Extracted records
■ ■ ■ ■
-- ==== Sys2Proof/Laws/KeepsLink.lean ====
section
/-! SUPPORT. What the operations of these files keep: Clock, EntropyRows, Completion, Metering, Order, FabricRows, Link, Fetch. -/

namespace Sys2Proof.Machine

set_option Elab.async false

theorem setTimeMode_keeps {s0 t : State} (h : Keeps s0 t) (m : TimeMode) : Keeps s0 (setTimeMode t m) := by
  unfold setTimeMode
  try dsimp only
  with_reducible repeat' (first | exact h | assumption | rfl | apply raiseIrq_keeps | split | (refine Keeps.same ?_ rfl; first | exact h | assumption | apply raiseIrq_keeps | split) | intro)

/-- Timers that move with the counter leave what the bounds speak of. -/
theorem shiftTimers_keeps {s0 t : State} (h : Keeps s0 t) (d : Int) : Keeps s0 (shiftTimers t d) := by
  unfold shiftTimers
  have h1 : Keeps s0 { t with inflight := t.inflight.map (shiftFlight d) } := by
    apply h.flights
    rw [List.map_map]
    exact List.Sublist.refl _
  exact h1.same rfl

theorem stepCounter_keeps {s0 t : State} (h : Keeps s0 t) (d : Int) : Keeps s0 (stepCounter t d) := by
  unfold stepCounter
  exact (shiftTimers_keeps h d).same rfl (fun hc => ⟨Nat.zero_lt_succ _, Nat.zero_lt_succ _, hc.2.2⟩)

theorem learned_bounded (n : Nat) : (((n % 257 : Nat) : Int) - 128).natAbs ≤ 128 := by omega

theorem slewBy_keeps {s0 t : State} (h : Keeps s0 t) (d : Int) : Keeps s0 (slewBy t d) := by
  unfold slewBy
  apply spendFree_keeps
  exact h.same rfl (fun hc => ⟨hc.1, Nat.zero_lt_succ _, learned_bounded _⟩)

theorem useEstimate_keeps {s0 t : State} (h : Keeps s0 t) (source port hops : Nat) (err : Int) :
    Keeps s0 (useEstimate t source port hops err) := by
  unfold useEstimate
  dsimp only
  have h1 : Keeps s0 (if t.time.mode = .unset then stepCounter t (-err) else slewBy t (-err)) :=
    Keeps.ite (stepCounter_keeps h _) (slewBy_keeps h _)
  generalize (if t.time.mode = .unset then stepCounter t (-err) else slewBy t (-err)) = u at h1 ⊢
  refine Keeps.same ?_ rfl
  split
  · exact Keeps.ite (setTimeMode_keeps (h1.same rfl) _) (h1.same rfl)
  · exact h1.same rfl
  · exact setTimeMode_keeps (h1.same rfl) _

theorem loseSource_keeps {s0 t : State} (h : Keeps s0 t) (m : TimeMode) : Keeps s0 (loseSource t m) := by
  unfold loseSource
  exact (setTimeMode_keeps h m).same rfl (fun hc => ⟨hc.1, Nat.zero_lt_succ _, hc.2.2⟩)

theorem rejectEdge_keeps {s0 t : State} (h : Keeps s0 t) : Keeps s0 (rejectEdge t) := by
  unfold rejectEdge
  try dsimp only
  with_reducible repeat' (first | exact h | assumption | rfl | split | (refine Keeps.same ?_ rfl; first | exact h | assumption | split) | intro)

theorem ppsLost_keeps {s0 t : State} (h : Keeps s0 t) : Keeps s0 (ppsLost t) := by
  unfold ppsLost
  try dsimp only
  with_reducible repeat' (first | exact h | assumption | rfl | apply loseSource_keeps | apply reach_keeps | split | intro)

theorem ppsEdge_keeps {s0 t : State} (h : Keeps s0 t) (dt : Nat) (frac : Nat) : Keeps s0 (ppsEdge t dt frac) := by
  unfold ppsEdge
  try dsimp only
  with_reducible repeat' (first | exact h | assumption | rfl | apply elapseTo_keeps | apply ppsLost_keeps | apply rejectEdge_keeps | apply useEstimate_keeps | split | (refine Keeps.same ?_ rfl; first | exact h | assumption | apply elapseTo_keeps | apply ppsLost_keeps | apply rejectEdge_keeps | apply useEstimate_keeps | split) | intro)

theorem writeTod_keeps {s0 t : State} (h : Keeps s0 t) (v : Nat) : Keeps s0 (writeTod t v) := by
  unfold writeTod
  try dsimp only
  with_reducible repeat' (first | exact h | assumption | rfl | apply setReg_keeps | split | (refine Keeps.same ?_ rfl; first | exact h | assumption | apply setReg_keeps | split) | intro)

theorem writeSource_keeps {s0 t : State} (h : Keeps s0 t) (v : Nat) : Keeps s0 (writeSource t v) := by
  unfold writeSource
  try dsimp only
  with_reducible repeat' (first | exact h | assumption | rfl | apply setReg_keeps | split | (refine Keeps.same ?_ rfl; first | exact h | assumption | apply setReg_keeps | split) | intro)

theorem snapTime_keeps {s0 t : State} (h : Keeps s0 t) (frac : Nat) : Keeps s0 (snapTime t frac) := by
  unfold snapTime
  try dsimp only
  with_reducible repeat' (first | exact h | assumption | rfl | split | (refine Keeps.same ?_ rfl; first | exact h | assumption | split) | intro)

theorem modNeighbour_keeps {s0 t : State} (h : Keeps s0 t) (i : Nat) (f : Neighbour → Neighbour) : Keeps s0 (modNeighbour t i f) := by
  unfold modNeighbour
  try dsimp only
  with_reducible repeat' (first | exact h | assumption | rfl | split | (refine Keeps.same ?_ rfl; first | exact h | assumption | split) | intro)

theorem shawlTimeLost_keeps {s0 t : State} (h : Keeps s0 t) : Keeps s0 (shawlTimeLost t) := by
  have hk : ∀ u, Keeps s0 u → Keeps s0
      (match bestPort u ((List.range 6).filter (fun i => i != t.time.port)) with
      | some j => { u with time := { u.time with port := j, hops := (neighbour u j).hops + 1 } }
      | none => loseSource u .holdover) := by
    intro u hu
    split
    · exact hu.same rfl
    · exact loseSource_keeps hu .holdover
  unfold shawlTimeLost
  split
  · exact hk _ (reach_keeps h _)
  · exact h

theorem beforeExchange_keeps {s0 t : State} (h : Keeps s0 t) : Keeps s0 (beforeExchange t) := by
  unfold beforeExchange
  try dsimp only
  with_reducible repeat' (first | exact h | assumption | rfl | apply shawlTimeLost_keeps | split | intro)

theorem timeArrives_keeps {s0 t : State} (h : Keeps s0 t) (i : Nat) (m : TimeMsg) : Keeps s0 (timeArrives t i m) := by
  unfold timeArrives
  try dsimp only
  with_reducible repeat' (first | exact h | assumption | rfl | apply beforeExchange_keeps | apply modNeighbour_keeps | apply modPort_keeps | apply useEstimate_keeps | split | intro)

theorem timeTimer_keeps {s0 t : State} (h : Keeps s0 t) (i : Nat) (frac : Nat) : Keeps s0 (timeTimer t i frac) := by
  unfold timeTimer
  try dsimp only
  with_reducible repeat' (first | exact h | assumption | rfl | apply modPort_keeps | split | (refine Keeps.same ?_ rfl; first | exact h | assumption | apply modPort_keeps | split) | intro)

theorem holdoverEnds_keeps {s0 t : State} (h : Keeps s0 t) : Keeps s0 (holdoverEnds t) := by
  unfold holdoverEnds
  try dsimp only
  with_reducible repeat' (first | exact h | assumption | rfl | apply spendFree_keeps | apply logFault_keeps | apply loseSource_keeps | split | intro)

theorem tick_keeps {s0 t : State} (h : Keeps s0 t) : Keeps s0 (tick t) := by
  unfold tick
  try dsimp only
  with_reducible repeat' (first | exact h | assumption | rfl | apply elapse_keeps | split | intro)

theorem stallExpires_keeps {s0 t : State} (h : Keeps s0 t) (p : Nat) : Keeps s0 (stallExpires t p) := by
  unfold stallExpires
  try dsimp only
  with_reducible repeat' (first | exact h | assumption | rfl | apply entropyExpired_keeps | apply reach_keeps | split | intro)

theorem countPass_keeps {s0 t : State} (h : Keeps s0 t) (p : Nat) (j : TileJob) (l : Nat) : Keeps s0 (countPass p j t l) := by
  unfold countPass
  try dsimp only
  with_reducible repeat' (first | exact h | assumption | rfl | apply modUsage_keeps | apply countEvent_keeps | apply spendFree_keeps | apply Keeps.foldPair | apply Keeps.fold | split | intro)

theorem correctCuff_keeps {s0 t : State} (h : Keeps s0 t) (l : Nat) (corrected : Nat) : Keeps s0 (correctCuff t l corrected) := by
  unfold correctCuff
  try dsimp only
  with_reducible repeat' (first | exact h | assumption | rfl | apply logFault_keeps | apply modSlot_keeps | apply Keeps.foldPair | apply Keeps.fold | split | intro)

theorem endPass_keeps {s0 t : State} (h : Keeps s0 t) (f : InFlight) (j : TileJob) : Keeps s0 (endPass t f j) := by
  unfold endPass
  try dsimp only
  with_reducible repeat' (first | exact h | assumption | rfl | apply countPass_keeps | apply modPass_keeps | apply modFlight_keeps | apply beginNext_keeps | apply Keeps.foldPair | apply Keeps.fold | split | intro)

theorem rerunPass_keeps {s0 t : State} (h : Keeps s0 t) (f : InFlight) (j : TileJob) : Keeps s0 (rerunPass t f j) := by
  unfold rerunPass
  try dsimp only
  with_reducible repeat' (first | exact h | assumption | rfl | apply countPass_keeps | apply modPass_keeps | apply modFlight_keeps | apply logFault_keeps | apply spendFree_keeps | apply Keeps.foldPair | apply Keeps.fold | split | intro)

theorem consumeOne_keeps {s0 t : State} (h : Keeps s0 t) (p : Nat) (round : Nat) (coordinate : Nat) (n : Nat) : Keeps s0 (consumeOne p round coordinate t n) := by
  unfold consumeOne
  try dsimp only
  with_reducible repeat' (first | exact h | assumption | rfl | apply modSub_keeps | apply freeSlot_keeps | split | intro)

theorem dropTarget_keeps {s0 t : State} (h : Keeps s0 t) (p : Nat) (t' : Nat × Bytes × Option TileMeta) : Keeps s0 (dropTarget p t t') := by
  unfold dropTarget
  try dsimp only
  with_reducible repeat' (first | exact h | assumption | rfl | apply dropResidentAt_keeps | split | intro)

theorem residentAfter_keeps {s0 t : State} (h : Keeps s0 t) (p : Nat) (j : TileJob) : Keeps s0 (residentAfter t p j) := by
  unfold residentAfter
  try dsimp only
  with_reducible repeat' (first | exact h | assumption | rfl | apply dropTarget_keeps | apply keepResident_keeps | apply Keeps.foldPair | apply Keeps.fold | split | intro)

theorem afterCommit_keeps {s0 t : State} (h : Keeps s0 t) (f : InFlight) (j : TileJob) : Keeps s0 (afterCommit t f j) := by
  unfold afterCommit
  try dsimp only
  with_reducible repeat' (first | exact h | assumption | rfl | apply clipSummed_keeps | apply clipCommitted_keeps | apply consumeOne_keeps | apply modFlight_keeps | apply commitMask_keeps | apply zipCommitted_keeps | apply Keeps.foldPair | apply Keeps.fold | split | intro)

theorem commitTile_keeps {s0 t : State} (h : Keeps s0 t) (l : Nat) : Keeps s0 (commitTile t l) := by
  unfold commitTile
  try dsimp only
  with_reducible repeat' (first | exact h | assumption | rfl | apply residentAfter_keeps | apply writeJob_keeps | apply modFlight_keeps | apply settlePasses_keeps | apply afterCommit_keeps | apply resumeLanding_keeps | apply retryLandings_keeps | apply resumeAll_keeps | split | intro)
■ ■ ■ ■
### PROBLEM DETAILS
Your task is to restate, word for word, the lines from the beginning of the records to the line with "speak of. -/", inclusive.

### EXERCISE OUTPUT
-- ==== Sys2Proof/Laws/KeepsLink.lean ====
section
/-! SUPPORT. What the operations of these files keep: Clock, EntropyRows, Completion, Metering, Order, FabricRows, Link, Fetch. -/

namespace Sys2Proof.Machine

set_option Elab.async false

theorem setTimeMode_keeps {s0 t : State} (h : Keeps s0 t) (m : TimeMode) : Keeps s0 (setTimeMode t m) := by
  unfold setTimeMode
  try dsimp only
  with_reducible repeat' (first | exact h | assumption | rfl | apply raiseIrq_keeps | split | (refine Keeps.same ?_ rfl; first | exact h | assumption | apply raiseIrq_keeps | split) | intro)

/-- Timers that move with the counter leave what the bounds speak of. -/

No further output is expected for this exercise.